[EXERCISE INSTRUCTIONS]
Copy all lines holding the word "working" from the entries.

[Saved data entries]
-- Opening Marker --

/-! ## Auxiliary budget -/

/-- The walk hands out what it has and no more: over claims named once, the grants and the rest add up to what it started
with, and each grant is 0 or between its floor and its ceiling (R83); on Battery with the critical mark a Motion claim other than
yaw's gets nothing (R84). -/
def Obligations.WalkHandsOutNoMoreThanItHas : Prop :=
  ∀ (s : State) (l : List ClaimId) (c : Claims) (n : Nat), l.Nodup →
    ((l.map fun id => ((allocate s l c n).1.get id).grant).sum + (allocate s l c n).2 = n) ∧
    (∀ id ∈ l, ((allocate s l c n).1.get id).grant = 0 ∨
      (c.get id).floor ≤ ((allocate s l c n).1.get id).grant ∧
        ((allocate s l c n).1.get id).grant ≤ (c.get id).ceiling) ∧
    (∀ id, id ∉ l → (allocate s l c n).1.get id = c.get id) ∧
    (∀ id ∈ l, s.aux.source = .battery → s.aux.criticalMark = true → claimClass id = .motion → id ≠ .yaw →
      0 < (c.get id).floor → ((allocate s l c n).1.get id).grant = 0)

/-- The bridge timer takes Bridged to Battery, and 10 s of Normal take Battery to Grid (R89, R91). -/
def Obligations.SourceAndBatteryExpiries : Prop :=
  ∀ s : State, s.powered = true →
    (s.aux.source = .bridged → s.aux.bridge.isSome = true → ∃ t, exec .bridgeTimerExpiry s = .next t ∧
      t.aux.source = .battery ∧ t.aux.held = none ∧ t.aux.bridge = none ∧ t.aux.claims.charger.submitted = false ∧
      isActive t .auxBridge 1 = false ∧ t.grid = s.grid ∧ t.therm = s.therm ∧ t.store = s.store ∧
      t.retained = s.retained) ∧
    (s.aux.source = .battery → s.aux.normal.isSome = true → ∃ t, exec .normalCountExpiry s = .next t ∧
      t.aux.source = .grid ∧ t.aux.normal = none ∧
      (s.retained.energy < 648000 → t.aux.claims.charger.submitted = true) ∧ t.grid = s.grid ∧ t.therm = s.therm ∧
      t.store = s.store ∧ t.retained = s.retained)

/-- The battery accounting takes the grants and both reserves from the energy on Battery and Bridged, stopping at 0, and adds the
charger grant on Grid, stopping at the capacity; the marks are judged, and on Grid the charger. The energy stays within the
capacity, and no command raises it while the source is Battery or Bridged (R92). -/
def Obligations.EnergyFollowsItsAccounting : Prop :=
  (∀ s : State, s.powered = true → ∃ t, exec .batteryAccounting s = .next t ∧
    t.retained.energy = (if s.aux.source = .grid then min 648000 (s.retained.energy + grantOf s .charger)
      else s.retained.energy - ((claimList.map (grantOf s)).sum + s.store.working.controlReserve +
        s.store.working.brakeReserve)) ∧
    t.aux.lowMark = judgedMark s.aux.lowMark 129600 t.retained.energy ∧
    t.aux.criticalMark = judgedMark s.aux.criticalMark 64800 t.retained.energy ∧
    (s.aux.source = .grid → t.aux.claims.charger.submitted = decide (t.retained.energy < 648000)) ∧
    t.aux.source = s.aux.source ∧ t.retained.twist = s.retained.twist ∧ t.grid = s.grid ∧ t.therm = s.therm ∧
    t.store = s.store) ∧
  (∀ (c : Instr) (s : State), s.retained.energy ≤ 648000 → ∀ t, exec c s = .next t →
    t.retained.energy ≤ 648000 ∧ (s.aux.source ≠ .grid → t.retained.energy ≤ s.retained.energy))

/-! ## Yaw controller -/

/-- An angle is wrapped into −1,800 to +1,799 by whole turns (R102). A yaw sample takes both vanes and the wind, overwrites the
oldest ring entry with the angle and source that the vanes found valid give it, and forms the four means and the cap (R100 to
R105, R19). A reading marked open or shorted leaves its vane without a previous reading (log 44). -/
def Obligations.YawSampleFormsTheMeans : Prop :=
  (∀ x : Int, -1800 ≤ wrapAngle x ∧ wrapAngle x ≤ 1799 ∧ (wrapAngle x - x) % 3600 = 0) ∧
  (∀ (s : State) (a b : Reading) (w : Int), s.powered = true → ∃ t, exec (.yawSample a b w) s = .next t ∧
    t.yaw.sampleNo = s.yaw.sampleNo + 1 ∧
    t.yaw.vaneA = vaneAfter s.yaw.vaneA a (max 0 (min w 700)).toNat ∧
    t.yaw.vaneB = vaneAfter s.yaw.vaneB b (max 0 (min w 700)).toNat ∧
    (let chosen := blend s.store.working.primaryVane (validReading t.yaw.vaneA) (validReading t.yaw.vaneB);
      t.yaw.ring = s.yaw.ring.tail ++ [{ time := s.clock, angle := (chosen.map Prod.fst).getD 0
                                         wind := (max 0 (min w 700)).toNat
                                         valid := t.yaw.vaneA.valid || t.yaw.vaneB.valid
                                         source := chosen.map Prod.snd, theta := theta s }]) ∧
    t.yaw.longMean = meanOf 40 ((t.yaw.ring.filter (·.valid)).map (referAngle (theta s))) ∧
    t.yaw.shortMean = meanOf 6 (((t.yaw.ring.drop (t.yaw.ring.length - 10)).filter (·.valid)).map (referAngle (theta s))) ∧
    t.yaw.longSpeed = (meanOf 40 ((t.yaw.ring.filter (·.valid)).map fun e => (e.wind : Int))).map Int.toNat ∧
    t.yaw.shortSpeed = (meanOf 6 (((t.yaw.ring.drop (t.yaw.ring.length - 10)).filter (·.valid)).map
      fun e => (e.wind : Int))).map Int.toNat ∧
    (∀ m, t.yaw.longMean = some m → t.yaw.invalidSince = none ∧
      t.yaw.cap = (if m.natAbs < 250 then none else if m.natAbs < 400 then some 10500
        else if m.natAbs < 600 then some 6000 else some 0)) ∧
    (t.yaw.longMean = none → t.yaw.invalidSince = some (s.yaw.invalidSince.getD (s.yaw.sampleNo + 1)) ∧
      t.yaw.cap = (if s.yaw.sampleNo + 1 - s.yaw.invalidSince.getD (s.yaw.sampleNo + 1) ≥ 60 then some 6000
        else s.yaw.cap)) ∧
    capEff t = min (capTotal t) (t.yaw.cap.getD 15000) ∧
    t.grid = s.grid ∧ t.therm = s.therm ∧ t.store = s.store ∧ t.retained = s.retained ∧ t.conv.granted = s.conv.granted)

-- Closing Marker --

[EXERCISE OUTPUT]
      else s.retained.energy - ((claimList.map (grantOf s)).sum + s.store.working.controlReserve +
        s.store.working.brakeReserve)) ∧
    (let chosen := blend s.store.working.primaryVane (validReading t.yaw.vaneA) (validReading t.yaw.vaneB);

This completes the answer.